Well like most holiday movies the lead character is a man, Will Ferrell a.k.a, Buddy the Elf. Now I find Will Ferrell hilarious and this movie is so stupid funny I am usually quoting it for days. For example, “Buddy the Elf! What’s your favorite color?” or “Have you seen these toilets? They’re ginormous!” So this movie is upbeat and positive, but their are two primary female characters and they do not talk to each other (partial pass to the Bechdel test). They may talk to each other somewhere towards the end for a hot second, but I can’t really remember and if so,  it is only as a passing nod. But….are they represented as women or tropes? See (www.feministfrequency.com). The first female lead is  Zooey Deshanel who often seems to play the part of the manic-pixie dream girl such as in 500 days of summer, but in Elf she is more cynical. Indeed it seems that Buddy the Elf is the manic-pixie dream  MAN(?) that drives Zooey’s character out of her brooding cynicism of Christmas. Is this movie challenging gender stereotypes?

National Lampoon’s Christmas Vacation (1989)

Well this movie does pass the Bechdel test (although does it count if all female characters are within the same family?)! And, to boot the lead character Clark Griswold is not afraid to show his emotions. Clark is the one that gets all nostalgic about Christmas and even cries during the movie when he is watching his families old Christmas movie reels. However, the division of labor within this household is definitely along traditional gender lines with the women in the kitchen and the men putting up the outside Christmas lights. Also, what about when Clark is hitting on the much younger woman at the store and then dreams about her later? Is this just normal or is it a subtle message to married women that men are always going to be fantasizing about a younger woman? A continuation of a subtle yet strong message to women that we need to stay young and beautiful. But wait his wife is young and beautiful!
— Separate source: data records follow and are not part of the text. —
-- ==== Sys2Proof/Laws/PerInstr.lean ====
section
/-!
SUPPORT. Statements made per command. `EncodedFields`: the encoder puts the command's opcode in the OP field and its
channel field in the CH field, and the OP field alone names the command again (30_encoding.md R90, R91).
-/

namespace Sys2Proof.Laws.EncodedFields

def Statement (i : Instr) : Prop :=
  opField (encode i) = i.opcode ∧ chField (encode i) = i.channelField ∧ commandOf (encode i) = i

theorem reset (ch : ChCode) : Statement (.reset ch) := by
  unfold Statement; revert ch; decide

theorem calofs (ch : ChCode) : Statement (.calofs ch) := by
  unfold Statement; revert ch; decide

theorem standby (ch : ChCode) : Statement (.standby ch) := by
  unfold Statement; revert ch; decide

theorem read (ch : ChCode) : Statement (.read ch) := by
  unfold Statement; revert ch; decide

end Sys2Proof.Laws.EncodedFields
end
Some may say that I am over-exaggerating the influence of the beauty message but, when documentaries such as the Science of Beauty or Killing us Softly illuminate how the media continuously dictates to girls and women this unattainable perfection this subtle message speaks loudly.

A Christmas Story (1983)

This was my first favorite holiday movie and it absolutely does NOT pass the Bechdel test. Now one can argue that this is a period piece so, of course, it is reflective of the times. Then, I will not argue  about how gender is constructed in this movie, however, there is also a severe lack of female representation in this movie. The movie is based off a book so the real criticism lies there (not that I read the book though!). The only female characters we get are the mom who “acts crazy” and gets jealous about a lamp and a female teacher which to me is nuff’ said. Although I will give a passing nod to the young female that talks to Ralphie while he is waiting for Santa that is dressed like an aviator (I am going off memory here). She does not fit the traditional gender stereotype. So there ya go we have a 3o second blip of some gender difference. On that note, may I suggest that none of these movies so far go truly beyond the binary. The media in general seems to ignore different representations of gender and sexuality and when they do include them they are more likely to be stereotypical. For example, the “flaming” gay man or the “butch” lesbian.  For more on the discussion regarding the complication of gender and sexuality see, Julia Serano’s Whipping Girl.

And, last but not least….

Home Alone (1990)

This film surrounds the antics of one boy, not girl. So all in all not only does this movie not pass the Bechdel test, but I also can really pick apart the only female lead character. Kevin’s mother who will do anything to get home to her son that SHE is responsible for leaving home alone. This plays into the notion that only a mother can truly be negligent. Indeed, the father stays back and does not have to bear any of the blame for the little faux paus of leaving behind one’s child. He does not even notice that the son is not there until the mother mentions it and he takes the entire debacle in stride.

Now there are other movies out there and I would love to hear people’s thoughts and suggestions!